- Theatrical release poster
- Directed by: Lucy Brydon
- Written by: Lucy Brydon
- Produced by: Dan Cleland Jeannette Sutton
- Starring: Sian Brooke Amanda Burton
- Cinematography: Darran Bragg
- Edited by: Erline O'Donovan
- Music by: Rory Attwell
- Production companies: Lions Den Films BBC Film Boudica Films Bright Shadow Films British Film Institute
- Distributed by: Verve Pictures
- Release dates: 27 February 2020 (Glasgow Film Festival); 16 October 2020 (United Kingdom);
- Running time: 92 minutes
- Country: United Kingdom
- Language: English

= Body of Water (2020 film) =

Body of Water is a 2020 British drama film directed and written by Lucy Brydon. The film follows a woman with an eating disorder who tries to balance her relationship with her mother and her teenage daughter.

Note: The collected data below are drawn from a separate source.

-- ==== Sys2Proof/Machine/Wire.lean ====
section
/-! DEFINITION. The wire codes (30_encoding.md R81 to R86) as operations: the code passes on the channel, level by level,
each for its duration (R80, R82, R85), while the whole hardware runs, as the `LEVELS` and `WAVE` lines of R102 and R103
spell it.  Log entry 9. -/

namespace Sys2Proof.Machine

/-- `SYM.1`: HIGH then LOW, `T_HALF` ticks each (R81). -/
def execSym1 (s : State) : Host.Outcome State Fault Refusal :=
  .next (driveLevels s.params.tHalf (symbolLevels true) s)

/-- `SYM.0`: LOW then HIGH, `T_HALF` ticks each (R81). -/
def execSym0 (s : State) : Host.Outcome State Fault Refusal :=
  .next (driveLevels s.params.tHalf (symbolLevels false) s)

/-- `SYM.INV0`: LOW twice, `T_HALF` ticks each; never sent, but the channel can show it (R81, R165). -/
def execSymInv0 (s : State) : Host.Outcome State Fault Refusal :=
  .next (driveLevels s.params.tHalf [false, false] s)

/-- `SYM.INV1`: HIGH twice, `T_HALF` ticks each; never sent, but the channel can show it (R81, R165). -/
def execSymInv1 (s : State) : Host.Outcome State Fault Refusal :=
  .next (driveLevels s.params.tHalf [true, true] s)

/-- `DELIM.SOF`: the eight raw bits of `PAT_SOF`, `T_BIT` ticks each (R82, R84). -/
def execDelimSof (s : State) : Host.Outcome State Fault Refusal :=
  .next (driveLevels s.params.tBit (bitsMsbFirst Config.patLen Config.patSof.toNat) s)

/-- `DELIM.EOF`: the eight raw bits of `PAT_EOF`, `T_BIT` ticks each (R82, R84). -/
def execDelimEof (s : State) : Host.Outcome State Fault Refusal :=
  .next (driveLevels s.params.tBit (bitsMsbFirst Config.patLen Config.patEof.toNat) s)

/-- `PREAMBLE`: sixteen alternating raw bits, HIGH first, `T_BIT` ticks each (R82, R83). -/
def execPreamble (s : State) : Host.Outcome State Fault Refusal :=
  .next (driveLevels s.params.tBit (bitsMsbFirst Config.preLevels Config.preambleBits.toNat) s)

/-- `FRAME`: the nine header bytes, every bit a symbol, most significant bit first (R86, R87). -/
def execFrame (type : BitVec 24) (length : BitVec 32) (crc : BitVec 16) (s : State) :
    Host.Outcome State Fault Refusal :=
  .next (driveLevels s.params.tHalf (bytesLevels (headerBytes type length crc)) s)

/-! ## A whole emission -/

/-- `frameBytes(type, P)` (R136). -/
def frameBytes (type : BitVec 24) (payload : List Byte) : List Byte :=
  headerBytes type (BitVec.ofNat 32 payload.length) (crc16 payload) ++ payload

/-- `frameLevels(type, P)` as (level, ticks) pairs (R89). -/
def frameLevels (p : Params) (type : BitVec 24) (payload : List Byte) : List (Level × Nat) :=
  withDuration p.tBit (bitsMsbFirst Config.preLevels Config.preambleBits.toNat)
    ++ withDuration p.tBit (bitsMsbFirst Config.patLen Config.patSof.toNat)
    ++ withDuration p.tHalf (bytesLevels (frameBytes type payload))
    ++ withDuration p.tBit (bitsMsbFirst Config.patLen Config.patEof.toNat)

/-- Each level spread over its ticks (R141). -/
def spread (ls : List (Level × Nat)) : List Level := ls.flatMap fun x => List.replicate x.2 x.1

end Sys2Proof.Machine
end

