/-! ## A frame in step -/

/-- A timer started on the way, at a state whose next invocation is due. -/
theorem State.After.elapsed_dueIn {s t : State} {n j i : Nat} {r : Receiver} (h : s.After n r t) (hwait : t.wait = 0)
    (hn : n = j + i) (hi : i < 2 ^ s.params.wT) :
    elapsed t.params (t.now % 2 ^ t.params.wT) (s.dueIn j) = i := by
  rw [Nat.mod_eq_of_lt h.hears.now_lt, ← State.dueIn_zero_of_wait h.hears.now_lt hwait, h.dueIn, h.params,
    Nat.add_zero, hn]
  exact elapsed_dueIn_dueIn s j hi

/-- A decoder in step with the channel, after the bytes `bytes`; its timers have run for `k` ticks. -/
structure State.HasReceived (s : State) (bytes : List Byte) (k : Nat) : Prop where
  hears : s.Hears
  wait : s.wait = 0
  rx : s.rx.Received s.params bytes [] [] k k s.now

/-- What the end delimiter leaves to the validator (R184). -/
structure State.HasFrame (s : State) (bytes : List Byte) : Prop where
  wait : s.wait = 0
  state : s.rx.rxState = .proc
  rxCount : s.rx.ses.rxCount = bytes.length
  rxOvf : s.rx.ses.rxOvf = false
  stored : ∀ k < bytes.length, memRead s.params.rxDepth s.rx.buf k = bytes[k]?

/-- The start delimiter is followed by no byte yet (R154). -/
theorem State.Hears.hasReceived_startDelimiter {s : State} (h : s.Hears) (hst : s.rx.rxState = .sof)
    (hwait : s.wait = 0) (htime : elapsed s.params s.now s.rx.ses.phaseStart + 7 * s.params.tBit ≤ s.params.toSof)
    (hbit : s.params.tBit < 2 ^ s.params.wT) :
    (Machine.driveLevels s.params.tBit (bitsMsbFirst Config.patLen Config.patSof.toNat) s).HasReceived []
      s.params.tBit := by
  have hafter := h.after_startDelimiter hst hwait htime
  have hwait' := hafter.wait.trans hwait
  have helapsed := hafter.elapsed_dueIn hwait' (Nat.succ_mul 7 s.params.tBit) hbit
  refine ⟨hafter.hears, hwait', ?_⟩
  rw [hafter.rx]
  exact received_startFrame { s.rx with evCode := .none } helapsed

namespace State.HasReceived

variable {s : State} {bytes : List Byte} {k : Nat}

theorem decodes (h : s.HasReceived bytes k) : s.Decodes :=
  .of_due h.hears.wf h.hears.now_lt h.rx.state h.wait h.rx.pairHalf h.hears.noiseless

theorem elapsed_lastByteTime (h : s.HasReceived bytes k) : elapsed s.params s.now s.rx.ses.lastByteTime = k := by
  have helapsed := h.rx.sinceByte
  rwa [Nat.mod_eq_of_lt h.hears.now_lt] at helapsed

theorem elapsed_lastValidTime (h : s.HasReceived bytes k) : elapsed s.params s.now s.rx.ses.lastValidTime = k := by
  have helapsed := h.rx.sinceValid
  rwa [Nat.mod_eq_of_lt h.hears.now_lt] at helapsed

/-- The bytes after a match, as many as fit (R166). -/
theorem driveLevels_bytes (h : s.HasReceived [] k) (hne : bytes ≠ []) (hroom : bytes.length ≤ s.params.rxDepth)
    (hk : k ≤ s.params.tBit) (hinact : 2 * s.params.tBit ≤ s.params.toInact)
    (hglobal : 8 * s.params.tBit + s.params.tHalf ≤ s.params.toGlobal) :
    (driveLevels s.params.tHalf (bytesLevels bytes) s).HasReceived bytes s.params.tHalf := by
  have hp := Params.wf_facts h.hears.wf
  have htwo := Params.two_mul_tHalf h.hears.wf
  obtain rfl | ⟨bs, b, rfl⟩ := List.eq_nil_or_concat' bytes
  · exact absurd rfl hne
  rw [List.length_append, List.length_singleton] at hroom
  have hbyte := h.elapsed_lastByteTime
  have hvalid := h.elapsed_lastValidTime
  have hcount : s.rx.ses.rxCount = 0 := h.rx.rxCount
  have hafter := h.decodes.after_bytes bs b h.rx.bitCnt (by omega) (by omega) (by omega)
    (.of_due h.hears.now_lt h.wait (by omega) (by omega)) (.of_due h.hears.now_lt h.wait (by omega) (by omega))
  have hwait' := hafter.wait.trans h.wait
  have helapsed := hafter.elapsed_dueIn hwait' (i := s.params.tHalf)
    (j := bs.length * (8 * s.params.tBit) + (7 * s.params.tBit + s.params.tHalf)) (by omega) (by omega)
  refine ⟨hafter.hears, hwait', ?_⟩
  rw [hafter.rx]
  exact {
    state := h.rx.state
    pairHalf := h.rx.pairHalf
    sinceByte := helapsed
    sinceValid := helapsed
    bitCnt := rfl
    bitAcc := rfl
    rxCount := by simp [hcount]
    rxOvf := h.rx.rxOvf
    invRun := rfl
    invCount := rfl
    stored := fun j hj => by
      rw [hafter.params, hcount, memRead_storeBytes (by simpa using hroom), if_pos (by simpa using hj), Nat.sub_zero] }
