-- ==== Sys2Proof/Machine/Reader.lean ====
section
/-! DEFINITION. The PixelChannelReader: EXTRACT_SYMBOLS, READ_HEADER and READ_PAYLOAD (42_channel_reader.md R142, R143,
R145). -/

namespace Sys2Proof.Machine

/-- EXTRACT_SYMBOLS: the low bit pair of every channel of every valid pixel into S (42_channel_reader.md R142). -/
def execExtractSymbols (s : State) : Result :=
  let n := s.pixelCount.toNat
  if s.caps.pCap.toNat < n then raise .bufferOverflow s
  else if s.caps.sCap.toNat < 4 * n then raise .bufferOverflow s
  else
    reading (s.memP.readBlock 0 (4 * n)) fun channels =>
    commit { s with memS := s.memS.writeBlock 0 (channels.map demuxCh), symLen := BitVec.ofNat 32 (4 * n) }

/-- READ_HEADER: the header of pixels 0 to 127 into H, HDR_SIZE and HDR_NAME_LEN (42_channel_reader.md R143). -/
def execReadHeader (s : State) : Result :=
  let n := s.pixelCount.toNat
  if s.caps.pCap.toNat < n then raise .bufferOverflow s
  else if n < 128 then raise .invalidHeader s
  else
    reading (gather (pixbyteAt s.memP) 0 128) fun hdr =>
    commit { s with
      memH := s.memH.writeBlock 0 hdr
      hdrSize := hdrSizeOf hdr
      hdrNameLen := BitVec.ofNat 32 (namelen hdr) }

/-- READ_PAYLOAD: HDR_SIZE bytes from the pixels after the header into B (42_channel_reader.md R145). The bytes held after the
header are max(PIXEL_COUNT − 128, 0), which is the subtraction of naturals. -/
def execReadPayload (s : State) : Result :=
  let n := s.pixelCount.toNat
  let size := s.hdrSize.toNat
  if s.caps.pCap.toNat < n then raise .bufferOverflow s
  else if n - 128 < size then raise .truncatedStream s
  else if s.caps.bCap.toNat < size then raise .bufferOverflow s
  else
    reading (gather (pixbyteAt s.memP) 128 size) fun bytes =>
    commit { s with memB := s.memB.writeBlock 0 bytes, payloadLen := s.hdrSize }

end Sys2Proof.Machine
end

The film premiered at the Glasgow Film Festival on 27 February 2020, and was released in the United Kingdom on 16 October 2020.

== Synopsis ==
A woman with an eating disorder tries to balance her relationship with her mother and her teenage daughter.

== Cast ==

- Sian Brooke as Stephanie
- Amanda Burton as Susan

== Release ==
The film premiered at the Glasgow Film Festival on 27 February 2020. The film was released in cinemas and on digital platforms on 16 October 2020.